- **What is needed**:
The answer must be every record below, repeated exactly.

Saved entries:

━━━━

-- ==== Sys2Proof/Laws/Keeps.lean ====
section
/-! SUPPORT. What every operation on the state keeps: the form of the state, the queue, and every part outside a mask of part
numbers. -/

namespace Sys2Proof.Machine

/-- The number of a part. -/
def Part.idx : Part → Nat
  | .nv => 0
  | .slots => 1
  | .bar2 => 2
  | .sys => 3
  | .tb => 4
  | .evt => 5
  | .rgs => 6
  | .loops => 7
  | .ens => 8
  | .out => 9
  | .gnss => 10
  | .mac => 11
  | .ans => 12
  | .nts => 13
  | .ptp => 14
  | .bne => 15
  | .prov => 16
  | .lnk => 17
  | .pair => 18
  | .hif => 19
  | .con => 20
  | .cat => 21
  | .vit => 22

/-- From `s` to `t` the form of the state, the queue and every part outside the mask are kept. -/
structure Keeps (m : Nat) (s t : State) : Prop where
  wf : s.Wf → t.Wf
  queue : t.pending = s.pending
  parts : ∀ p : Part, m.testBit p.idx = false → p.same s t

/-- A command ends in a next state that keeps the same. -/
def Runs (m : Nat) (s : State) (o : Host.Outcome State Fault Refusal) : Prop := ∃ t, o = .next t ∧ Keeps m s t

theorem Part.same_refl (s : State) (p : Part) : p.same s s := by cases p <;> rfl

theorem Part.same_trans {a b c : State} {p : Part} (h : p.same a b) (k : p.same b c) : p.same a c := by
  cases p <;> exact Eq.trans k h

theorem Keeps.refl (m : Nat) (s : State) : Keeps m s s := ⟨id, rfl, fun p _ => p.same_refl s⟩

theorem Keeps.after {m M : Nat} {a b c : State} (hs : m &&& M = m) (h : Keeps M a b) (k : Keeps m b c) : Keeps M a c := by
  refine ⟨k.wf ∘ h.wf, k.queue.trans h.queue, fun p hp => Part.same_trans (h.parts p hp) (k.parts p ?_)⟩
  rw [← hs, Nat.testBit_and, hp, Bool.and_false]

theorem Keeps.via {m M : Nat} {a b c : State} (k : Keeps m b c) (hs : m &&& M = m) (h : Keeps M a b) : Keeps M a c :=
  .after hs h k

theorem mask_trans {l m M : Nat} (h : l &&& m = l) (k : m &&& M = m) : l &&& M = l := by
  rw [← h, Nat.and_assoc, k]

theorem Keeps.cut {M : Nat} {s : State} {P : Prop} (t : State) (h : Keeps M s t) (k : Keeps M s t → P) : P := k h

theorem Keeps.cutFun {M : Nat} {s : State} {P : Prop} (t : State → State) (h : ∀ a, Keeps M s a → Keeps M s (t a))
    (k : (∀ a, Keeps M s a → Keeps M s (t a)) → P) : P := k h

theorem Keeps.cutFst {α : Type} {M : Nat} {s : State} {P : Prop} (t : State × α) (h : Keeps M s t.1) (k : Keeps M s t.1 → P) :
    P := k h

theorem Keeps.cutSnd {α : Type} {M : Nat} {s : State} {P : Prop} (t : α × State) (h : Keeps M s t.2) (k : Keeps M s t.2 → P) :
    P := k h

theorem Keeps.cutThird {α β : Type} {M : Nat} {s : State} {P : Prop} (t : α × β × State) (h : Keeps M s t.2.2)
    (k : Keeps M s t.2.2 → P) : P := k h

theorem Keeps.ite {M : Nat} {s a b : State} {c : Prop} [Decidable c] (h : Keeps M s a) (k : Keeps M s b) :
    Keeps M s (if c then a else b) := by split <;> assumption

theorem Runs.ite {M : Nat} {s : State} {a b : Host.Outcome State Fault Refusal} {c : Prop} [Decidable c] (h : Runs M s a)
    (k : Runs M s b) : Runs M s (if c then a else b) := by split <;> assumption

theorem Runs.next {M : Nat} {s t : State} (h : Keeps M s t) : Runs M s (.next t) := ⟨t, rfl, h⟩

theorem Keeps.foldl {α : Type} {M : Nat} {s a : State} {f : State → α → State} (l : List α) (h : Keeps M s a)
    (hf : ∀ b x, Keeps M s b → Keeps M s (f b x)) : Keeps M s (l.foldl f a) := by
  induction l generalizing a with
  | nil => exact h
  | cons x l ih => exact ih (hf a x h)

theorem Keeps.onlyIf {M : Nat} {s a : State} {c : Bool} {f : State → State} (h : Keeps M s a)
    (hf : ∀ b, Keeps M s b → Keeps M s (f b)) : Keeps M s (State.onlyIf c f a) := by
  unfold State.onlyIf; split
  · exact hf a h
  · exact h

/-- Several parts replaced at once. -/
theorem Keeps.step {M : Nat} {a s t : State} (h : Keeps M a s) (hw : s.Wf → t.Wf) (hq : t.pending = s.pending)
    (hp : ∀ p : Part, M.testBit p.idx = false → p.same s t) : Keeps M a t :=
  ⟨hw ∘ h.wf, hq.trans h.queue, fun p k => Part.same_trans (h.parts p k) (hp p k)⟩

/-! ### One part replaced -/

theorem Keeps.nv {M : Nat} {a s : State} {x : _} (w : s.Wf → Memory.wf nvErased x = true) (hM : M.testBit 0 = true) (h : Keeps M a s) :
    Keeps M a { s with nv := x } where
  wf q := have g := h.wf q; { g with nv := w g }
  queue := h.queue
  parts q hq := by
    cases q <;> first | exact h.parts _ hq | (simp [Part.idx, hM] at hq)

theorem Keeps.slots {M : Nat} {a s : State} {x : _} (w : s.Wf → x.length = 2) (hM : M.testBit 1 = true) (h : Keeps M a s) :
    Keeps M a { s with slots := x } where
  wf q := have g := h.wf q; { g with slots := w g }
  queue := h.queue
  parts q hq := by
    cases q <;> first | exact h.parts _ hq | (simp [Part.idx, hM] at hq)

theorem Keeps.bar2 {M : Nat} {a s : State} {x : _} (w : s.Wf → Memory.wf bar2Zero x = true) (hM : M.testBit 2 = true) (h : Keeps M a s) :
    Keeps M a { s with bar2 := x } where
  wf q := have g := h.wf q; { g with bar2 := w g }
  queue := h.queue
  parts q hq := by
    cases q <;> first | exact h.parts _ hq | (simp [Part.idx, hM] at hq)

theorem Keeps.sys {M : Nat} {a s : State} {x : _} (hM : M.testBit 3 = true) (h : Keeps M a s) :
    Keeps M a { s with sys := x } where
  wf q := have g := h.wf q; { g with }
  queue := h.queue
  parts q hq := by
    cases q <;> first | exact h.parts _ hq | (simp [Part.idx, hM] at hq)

━━━━

- **Response for this exercise**:
-- ==== Sys2Proof/Laws/Keeps.lean ====
section
/-! SUPPORT. What every operation on the state keeps: the form of the state, the queue, and every part outside a mask of part
numbers. -/

namespace Sys2Proof.Machine

/-- The number of a part. -/
def Part.idx : Part → Nat
  | .nv => 0
  | .slots => 1
  | .bar2 => 2
  | .sys => 3
  | .tb => 4
  | .evt => 5
  | .rgs => 6
  | .loops => 7
  | .ens => 8
  | .out => 9
  | .gnss => 10
  | .mac => 11
  | .ans => 12
  | .nts => 13
  | .ptp => 14
  | .bne => 15
  | .prov => 16
  | .lnk => 17
  | .pair => 18
  | .hif => 19
  | .con => 20
  | .cat => 21
  | .vit => 22

/-- From `s` to `t` the form of the state, the queue and every part outside the mask are kept. -/
structure Keeps (m : Nat) (s t : State) : Prop where
  wf : s.Wf → t.Wf
  queue : t.pending = s.pending
  parts : ∀ p : Part, m.testBit p.idx = false → p.same s t

/-- A command ends in a next state that keeps the same. -/
def Runs (m : Nat) (s : State) (o : Host.Outcome State Fault Refusal) : Prop := ∃ t, o = .next t ∧ Keeps m s t

theorem Part.same_refl (s : State) (p : Part) : p.same s s := by cases p <;> rfl

theorem Part.same_trans {a b c : State} {p : Part} (h : p.same a b) (k : p.same b c) : p.same a c := by
  cases p <;> exact Eq.trans k h

theorem Keeps.refl (m : Nat) (s : State) : Keeps m s s := ⟨id, rfl, fun p _ => p.same_refl s⟩

theorem Keeps.after {m M : Nat} {a b c : State} (hs : m &&& M = m) (h : Keeps M a b) (k : Keeps m b c) : Keeps M a c := by
  refine ⟨k.wf ∘ h.wf, k.queue.trans h.queue, fun p hp => Part.same_trans (h.parts p hp) (k.parts p ?_)⟩
  rw [← hs, Nat.testBit_and, hp, Bool.and_false]

theorem Keeps.via {m M : Nat} {a b c : State} (k : Keeps m b c) (hs : m &&& M = m) (h : Keeps M a b) : Keeps M a c :=
  .after hs h k

theorem mask_trans {l m M : Nat} (h : l &&& m = l) (k : m &&& M = m) : l &&& M = l := by
  rw [← h, Nat.and_assoc, k]

theorem Keeps.cut {M : Nat} {s : State} {P : Prop} (t : State) (h : Keeps M s t) (k : Keeps M s t → P) : P := k h

theorem Keeps.cutFun {M : Nat} {s : State} {P : Prop} (t : State → State) (h : ∀ a, Keeps M s a → Keeps M s (t a))
    (k : (∀ a, Keeps M s a → Keeps M s (t a)) → P) : P := k h

theorem Keeps.cutFst {α : Type} {M : Nat} {s : State} {P : Prop} (t : State × α) (h : Keeps M s t.1) (k : Keeps M s t.1 → P) :
    P := k h

theorem Keeps.cutSnd {α : Type} {M : Nat} {s : State} {P : Prop} (t : α × State) (h : Keeps M s t.2) (k : Keeps M s t.2 → P) :
    P := k h

theorem Keeps.cutThird {α β : Type} {M : Nat} {s : State} {P : Prop} (t : α × β × State) (h : Keeps M s t.2.2)
    (k : Keeps M s t.2.2 → P) : P := k h

theorem Keeps.ite {M : Nat} {s a b : State} {c : Prop} [Decidable c] (h : Keeps M s a) (k : Keeps M s b) :
    Keeps M s (if c then a else b) := by split <;> assumption

theorem Runs.ite {M : Nat} {s : State} {a b : Host.Outcome State Fault Refusal} {c : Prop} [Decidable c] (h : Runs M s a)
    (k : Runs M s b) : Runs M s (if c then a else b) := by split <;> assumption

theorem Runs.next {M : Nat} {s t : State} (h : Keeps M s t) : Runs M s (.next t) := ⟨t, rfl, h⟩

theorem Keeps.foldl {α : Type} {M : Nat} {s a : State} {f : State → α → State} (l : List α) (h : Keeps M s a)
    (hf : ∀ b x, Keeps M s b → Keeps M s (f b x)) : Keeps M s (l.foldl f a) := by
  induction l generalizing a with
  | nil => exact h
  | cons x l ih => exact ih (hf a x h)

theorem Keeps.onlyIf {M : Nat} {s a : State} {c : Bool} {f : State → State} (h : Keeps M s a)
    (hf : ∀ b, Keeps M s b → Keeps M s (f b)) : Keeps M s (State.onlyIf c f a) := by
  unfold State.onlyIf; split
  · exact hf a h
  · exact h

/-- Several parts replaced at once. -/
theorem Keeps.step {M : Nat} {a s t : State} (h : Keeps M a s) (hw : s.Wf → t.Wf) (hq : t.pending = s.pending)
    (hp : ∀ p : Part, M.testBit p.idx = false → p.same s t) : Keeps M a t :=
  ⟨hw ∘ h.wf, hq.trans h.queue, fun p k => Part.same_trans (h.parts p k) (hp p k)⟩

/-! ### One part replaced -/

theorem Keeps.nv {M : Nat} {a s : State} {x : _} (w : s.Wf → Memory.wf nvErased x = true) (hM : M.testBit 0 = true) (h : Keeps M a s) :
    Keeps M a { s with nv := x } where
  wf q := have g := h.wf q; { g with nv := w g }
  queue := h.queue
  parts q hq := by
    cases q <;> first | exact h.parts _ hq | (simp [Part.idx, hM] at hq)

theorem Keeps.slots {M : Nat} {a s : State} {x : _} (w : s.Wf → x.length = 2) (hM : M.testBit 1 = true) (h : Keeps M a s) :
    Keeps M a { s with slots := x } where
  wf q := have g := h.wf q; { g with slots := w g }
  queue := h.queue
  parts q hq := by
    cases q <;> first | exact h.parts _ hq | (simp [Part.idx, hM] at hq)

theorem Keeps.bar2 {M : Nat} {a s : State} {x : _} (w : s.Wf → Memory.wf bar2Zero x = true) (hM : M.testBit 2 = true) (h : Keeps M a s) :
    Keeps M a { s with bar2 := x } where
  wf q := have g := h.wf q; { g with bar2 := w g }
  queue := h.queue
  parts q hq := by
    cases q <;> first | exact h.parts _ hq | (simp [Part.idx, hM] at hq)

theorem Keeps.sys {M : Nat} {a s : State} {x : _} (hM : M.testBit 3 = true) (h : Keeps M a s) :
    Keeps M a { s with sys := x } where
  wf q := have g := h.wf q; { g with }
  queue := h.queue
  parts q hq := by
    cases q <;> first | exact h.parts _ hq | (simp [Part.idx, hM] at hq)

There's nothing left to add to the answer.